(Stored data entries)
-=-=-

-- ==== Sys2Proof/Machine/Operands.lean ====
section
/-! DEFINITION. The layouts of section 11.7: kind codes, result codes, item and fault kinds, the CRC of R182, and
the payload of each frame, read and written. A byte or bit that no row of the tables names is sent as 0 (DEDUCED
from the remark under the publish frames, log entry 21). -/

namespace Sys2Proof.Machine

/-! ## Bytes -/

/-- Section 11.7: a number of two bytes, high byte first. -/
def bytes16 (n : Nat) : List Byte := [byte (n / 256), byte n]

/-- The number that two bytes carry, high byte first. -/
def word16 (hi lo : Byte) : Nat := hi.toNat * 256 + lo.toNat

/-- Section 11.7: byte `k` of a payload; a byte beyond its end is 0. -/
def payloadAt (p : List Byte) (k : Nat) : Nat := (p.getD k 0).toNat

/-- Section 11.7: a mask of items in `len` bytes, item n in bit (n mod 8) of byte floor(n / 8). -/
def maskBytes (len : Nat) (items : List Nat) : List Byte :=
  (List.range len).map fun k =>
    items.foldl (fun b n => if n / 8 = k then b ||| byte (2 ^ (n % 8)) else b) 0

/-! ## The CRC -/

/-- R182: one bit step of the CRC register, generator x^16 + x^12 + x^5 + 1. -/
def crcBit (r : BitVec 16) : BitVec 16 :=
  if r.msb then (r <<< 1) ^^^ 0x1021#16 else r <<< 1

/-- R182: one byte enters the register, most significant bit first. -/
def crcByte (r : BitVec 16) (b : Byte) : BitVec 16 :=
  crcBit (crcBit (crcBit (crcBit (crcBit (crcBit (crcBit (crcBit
    (r ^^^ (b.zeroExtend 16 <<< 8)))))))))

/-- R182: the CRC over byte values in order, from a register of ones. -/
def crc (bs : List Byte) : BitVec 16 := bs.foldl crcByte 0xFFFF#16

/-! ## Code tables of section 11.7 -/

/-- Section 11.7: the kind codes. -/
def FrameKind.code : FrameKind → Nat
  | .occupancyReport => 0x10 | .aspectReport => 0x11
  | .claimRequest => 0x20 | .claimAnswer => 0x21 | .claimRelease => 0x22 | .claimPurge => 0x23
  | .routeRequest => 0x30 | .routeCancel => 0x31 | .routeReport => 0x32
  | .turnoutRequest => 0x38 | .tagSet => 0x3C
  | .turntableRequest => 0x40 | .turntableReport => 0x41
  | .clockSet => 0x50 | .clockControl => 0x51 | .clockBeacon => 0x52
  | .timetableLoad => 0x58 | .timetableCancel => 0x59
  | .watchSet => 0x60 | .watchClear => 0x61 | .watchNotice => 0x62
  | .zoneStop => 0x68 | .zoneResume => 0x69 | .stationNotice => 0x70
  | .statusQuery => 0x78 | .statusReply => 0x79 | .refreshQuery => 0x7A
  | .announce => 0x7C | .restart => 0x7D | .answer => 0x7F

/-- Section 11.7: every frame kind, in the order of the table. -/
def FrameKind.all : List FrameKind :=
  [.occupancyReport, .aspectReport, .claimRequest, .claimAnswer, .claimRelease, .claimPurge,
   .routeRequest, .routeCancel, .routeReport, .turnoutRequest, .tagSet, .turntableRequest,
   .turntableReport, .clockSet, .clockControl, .clockBeacon, .timetableLoad, .timetableCancel,
   .watchSet, .watchClear, .watchNotice, .zoneStop, .zoneResume, .stationNotice, .statusQuery,
   .statusReply, .refreshQuery, .announce, .restart, .answer]

/-- Section 11.7: the kind that a code names, if any. -/
def FrameKind.ofCode (n : Nat) : Option FrameKind := FrameKind.all.find? fun k => k.code == n

/-- R183 check 5: the kinds the SC48 takes, with the payload lengths of the table. -/
def FrameKind.takes (k : FrameKind) (len : Nat) : Bool :=
  match k with
  | .occupancyReport => decide (3 ≤ len ∧ len ≤ 24 ∧ len % 3 = 0)
  | .aspectReport => decide (2 ≤ len ∧ len ≤ 16 ∧ len % 2 = 0)
  | .claimRequest => len == 5
  | .claimAnswer => len == 4
  | .claimRelease | .claimPurge | .routeRequest | .routeCancel | .timetableCancel | .watchClear => len == 1
  | .turnoutRequest | .clockControl => len == 2
  | .tagSet | .turntableRequest | .statusQuery => len == 3
  | .clockSet => len == 6
  | .clockBeacon | .watchSet | .announce => len == 5
  | .timetableLoad => len == 10
  | .zoneStop | .zoneResume | .refreshQuery | .restart => len == 0
  | .routeReport | .turntableReport | .watchNotice | .stationNotice | .statusReply | .answer => false

/-- Section 11.7: the result codes. -/
def Code.value : Code → Nat
  | .done => 0 | .notRunning => 1 | .badItem => 2 | .busy => 3 | .conflict => 4 | .occupied => 5
  | .held => 6 | .possession => 7 | .turnoutFailed => 8 | .flank => 9 | .turntableNotReady => 10
  | .foreignRefused => 11 | .claimTimeout => 12 | .throwFailed => 13 | .ownerRestarted => 14
  | .notOwner => 16 | .inUse => 17 | .full => 18 | .badTag => 19 | .notOccupied => 20
  | .noTurntable => 21 | .badRoad => 22 | .notAligned => 23 | .stopped => 24

/-- Section 11.7: the fault kinds. -/
def FaultKind.value : FaultKind → Nat
  | .none => 0 | .throwTimeout => 1 | .contactsBoth => 2 | .proofLost => 3 | .lampDark => 4
  | .unlockTimeout => 5 | .homeFailed => 6 | .slip => 7 | .lockTimeout => 8 | .lockLost => 9
  | .imageRead => 10 | .imageHeader => 11 | .imageCrc => 12 | .imageRange => 13 | .addressClash => 14

/-- Section 11.7: an item as its kind and number. -/
def Item.bytes : Item → List Byte
  | .none => [0, 0]
  | .route n => [1, byte n]
  | .block n => [2, byte n]
  | .turnout n => [3, byte n]
  | .signal n => [4, byte n]
  | .road n => [5, byte n]
  | .station n => [6, byte n]
  | .ownersBlock n => [7, byte n]
  | .turntable => [8, 0]
  | .headerByte n => [9, byte n]
  | .imageRecord sect n => [byte (16 + sect), n]

end Sys2Proof.Machine

namespace Sys2Proof

/-! ## Tags, directions, masks -/

/-- Section 5.3: a tag in its 10-bit field. -/
def Tag.field : Tag → Nat
  | .none => 0
  | .known n => n
  | .unknown => 1023

/-- R14: a 10-bit tag field read; 1000 to 1023 are UNKNOWN. -/
def Tag.ofField (f : Nat) : Tag :=
  if f = 0 then .none else if f ≤ 999 then .known f else .unknown

/-- Section 11.7: the tag field of two bytes: bits 9 and 8 in the first byte's bits 1 and 0. -/
def tagField (hi lo : Byte) : Nat := (hi.toNat % 4) * 256 + lo.toNat

/-- Section 11.7: a direction's two bits. -/
def Dir.value : Dir → Nat
  | .unknown => 0
  | .up => 1
  | .down => 2

/-- R14: a direction field read; a value that names neither UP nor DOWN is UNKNOWN. -/
def Dir.ofValue (n : Nat) : Dir := if n = 1 then .up else if n = 2 then .down else .unknown

/-- Section 11.7: the end of a bridge. -/
def BridgeEnd.value : BridgeEnd → Nat
  | .a => 0
  | .b => 1

/-- Section 11.7: an end field read. -/
def BridgeEnd.ofValue (n : Nat) : Option BridgeEnd :=
  if n = 0 then some .a else if n = 1 then some .b else none

end Sys2Proof

namespace Sys2Proof.Machine

/-- Section 11.7: a scale minute of two bytes, 65,535 for NONE. -/
def minuteBytes : Option Nat → List Byte
  | some m => bytes16 m
  | none => [0xFF, 0xFF]

/-- R118: the five causes. -/
inductive Cause where
  | occ
  | tag
  | route
  | aspect
  | turnout
deriving DecidableEq, Repr

/-- Section 11.7: a cause's bit in a cause mask. -/
def Cause.bit : Cause → Byte
  | .occ => 1
  | .tag => 2
  | .route => 4
  | .aspect => 8
  | .turnout => 16

/-- Section 11.7: the GRANTED bit of a WATCH NOTICE. -/
def grantedBit : Byte := 32

/-! ## Frames on the line -/

/-- Section 11.7: the header and payload bytes of a frame. -/
def Frame.body (f : Frame) : List Byte :=
  [byte f.dest, byte f.src, byte f.kind.code, byte f.payload.length] ++ f.payload

/-- Section 11.7: a frame as it goes on the line, its CRC high byte first. -/
def Frame.bytes (f : Frame) : List Byte := f.body ++ bytes16 (crc f.body).toNat

/-- R190: the kinds that travel in the urgent queue. -/
def FrameKind.urgent : FrameKind → Bool
  | .claimRequest | .claimAnswer | .claimRelease | .zoneStop | .zoneResume | .announce => true
  | _ => false

/-- What R183's first two checks make of the bytes read. -/
inductive Reception where
  | badFraming
  | badCrc
  | whole (dest src code : Nat) (payload : List Byte)
deriving DecidableEq, Repr

/-- R183 checks 1 and 2 on the bytes of a frame; `broken` is a stop bit at the driven level or a frame cut short. -/
def receive (bytes : List Byte) (broken : Bool) : Reception :=
  let at' := payloadAt bytes
  let len := at' 3
  if bytes.length < 6 ∨ broken = true ∨ 32 < len ∨ bytes.length ≠ len + 6 ∨ at' 0 = 0 ∨ 127 < at' 0
      ∨ at' 1 = 0 ∨ 62 < at' 1 then .badFraming
  else if (crc (bytes.take (len + 4))).toNat ≠ at' (len + 4) * 256 + at' (len + 5) then .badCrc
  else .whole (at' 0) (at' 1) (at' 2) ((bytes.drop 4).take len)

/-! ## Payloads written -/

/-- ROUTE REPORT outcomes (section 11.7). -/
inductive RouteOutcome where
  | accepted
  | set
  | refused
  | failed
  | released
  | cancelled
deriving DecidableEq, Repr

/-- Section 11.7: a ROUTE REPORT outcome's value. -/
def RouteOutcome.value : RouteOutcome → Nat
  | .accepted => 0 | .set => 1 | .refused => 2 | .failed => 3 | .released => 4 | .cancelled => 5

/-- Section 11.7: the payload of a ROUTE REPORT; `owners` is the owner's refusal code, for FOREIGN_REFUSED. -/
def routeReportPayload (n : Nat) (o : RouteOutcome) (code : Nat) (item : Item) (owners : Nat) : List Byte :=
  [byte n, byte o.value, byte code] ++ item.bytes ++ [byte owners]

/-- TURNTABLE REPORT outcomes with what they carry (R132, section 11.7). -/
inductive MoveOutcome where
  | queued
  | refused (c : Code)
  | aligned (road : Nat) (e : BridgeEnd)
  | aborted (c : Code)
  | fault (k : FaultKind)
  | cancelled (removed : Nat)
deriving DecidableEq, Repr

/-- Section 11.7: the payload of a TURNTABLE REPORT. -/
def MoveOutcome.payload : MoveOutcome → List Byte
  | .queued => [0, 0, 0, 0]
  | .refused c => [1, byte c.value, 0, 0]
  | .aligned r e => [2, 0, byte r, byte e.value]
  | .aborted c => [3, byte c.value, 0, 0]
  | .fault k => [4, byte k.value, 0, 0]
  | .cancelled n => [5, byte n, 0, 0]

/-- Section 11.7: the payload of an ANSWER. -/
def answerPayload (kind : FrameKind) (item : Nat) (c : Code) : List Byte :=
  [byte kind.code, byte item, byte c.value]

/-- Section 11.7: an OCCUPANCY REPORT item. -/
def blockItem (b : Nat) (x : Block) : List Byte :=
  let f := x.tag.field
  [byte b, byte ((if x.occupied then 128 else 0) + x.dir.value * 32 + f / 256 % 4), byte f]

/-- Section 11.7: an ASPECT REPORT item. -/
def signalItem (n : Nat) (g : Signal) : List Byte :=
  [byte n, byte (g.rank % 4 + (if g.top then 4 else 0) + (if g.dark then 8 else 0))]

/-- R119 and section 11.7: the payload of a WATCH NOTICE. -/
def watchNoticePayload (w : Nat) (mask : Byte) (b : Nat) (x : Block) (minute : Option Nat) : List Byte :=
  let f := x.tag.field
  [byte w, mask, byte b, byte ((if x.occupied then 128 else 0) + f / 256 % 4), byte f] ++ minuteBytes minute

/-- R192 and section 11.7: the payload of a FAULT notice. -/
def FaultSlot.payload (c : FaultSlot) : List Byte :=
  [0] ++ maskBytes 4 c.turnouts ++ maskBytes 3 c.signals ++ [byte c.turntable.value] ++ maskBytes 8 c.routes

/-- R34, R192 and section 11.7: the payload of a TRACKING notice. -/
def TrackingSlot.payload (c : TrackingSlot) : List Byte :=
  [1] ++ maskBytes 6 c.stray ++ maskBytes 6 c.lost

/-- R192 and section 11.7: the payload of a LINK notice. -/
def Counters.noticePayload (c : Counters) : List Byte :=
  [2, byte c.missed, byte c.giveUp, byte c.overflow]

/-- R80 and section 11.7: the payload of a CLAIM REQUEST. -/
def claimRequestPayload (tag : Nat) (d : Dir) (blocks : List Nat) : List Byte :=
  [byte tag, byte d.value, byte blocks.length, byte (blocks.getD 0 0), byte (blocks.getD 1 0)]

/-- R199: the values of the restart cause. -/
def RestartCause.value : RestartCause → Nat
  | .powerOn => 0
  | .resetPin => 1
  | .restart => 2

/-- R199: the payload of an ANNOUNCE. -/
def announcePayload (number : Nat) (image : BitVec 16) (c : RestartCause) (fault : Bool) : List Byte :=
  [byte number] ++ bytes16 image.toNat ++ [byte c.value, if fault then 1 else 0]

/-! ## Payloads read -/

/-- R14: the items of an OCCUPANCY REPORT: block, occupied, tag, direction. -/
def blockItems : List Byte → List (Nat × Bool × Tag × Dir)
  | n :: a :: b :: rest =>
    (n.toNat, a.msb, .ofField (tagField a b), .ofValue (a.toNat / 32 % 4)) :: blockItems rest
  | _ => []

/-- R15: the items of an ASPECT REPORT: signal, rank, top flag, dark flag. -/
def signalItems : List Byte → List (Nat × Nat × Bool × Bool)
  | n :: a :: rest => (n.toNat, a.toNat % 4, a.getLsbD 2, a.getLsbD 3) :: signalItems rest
  | _ => []

/-- R166: what a TIMETABLE LOAD carries: the entry number and, when the kind and the tag field name something,
the fields. A tag field outside 0 to 999 is none of the inner option (BAD_TAG). -/
structure LoadFields where
  entry    : Nat
  kind     : Option EntryKind
  hour     : Nat
  minute   : Nat
  lead     : Nat
  route    : Nat
  tag      : Nat
  dest     : Nat
  platform : Nat
deriving DecidableEq, Repr

/-- Section 11.7: the payload of a TIMETABLE LOAD. -/
def LoadFields.read (p : List Byte) : LoadFields where
  entry    := payloadAt p 0
  kind     := match payloadAt p 1 with
    | 0 => some .timed
    | 1 => some .onDemand
    | 2 => some .show
    | _ => none
  hour     := payloadAt p 2
  minute   := payloadAt p 3
  lead     := payloadAt p 4
  route    := payloadAt p 5
  tag      := tagField (p.getD 6 0) (p.getD 7 0)
  dest     := payloadAt p 8
  platform := payloadAt p 9 % 16

end Sys2Proof.Machine
end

-=-=-

What to work on ▸ All lines in the entries above that hold the word "takes" need to be copied.

Output of the task ▸
/-- R183 check 5: the kinds the SC48 takes, with the payload lengths of the table. -/
def FrameKind.takes (k : FrameKind) (len : Nat) : Bool :=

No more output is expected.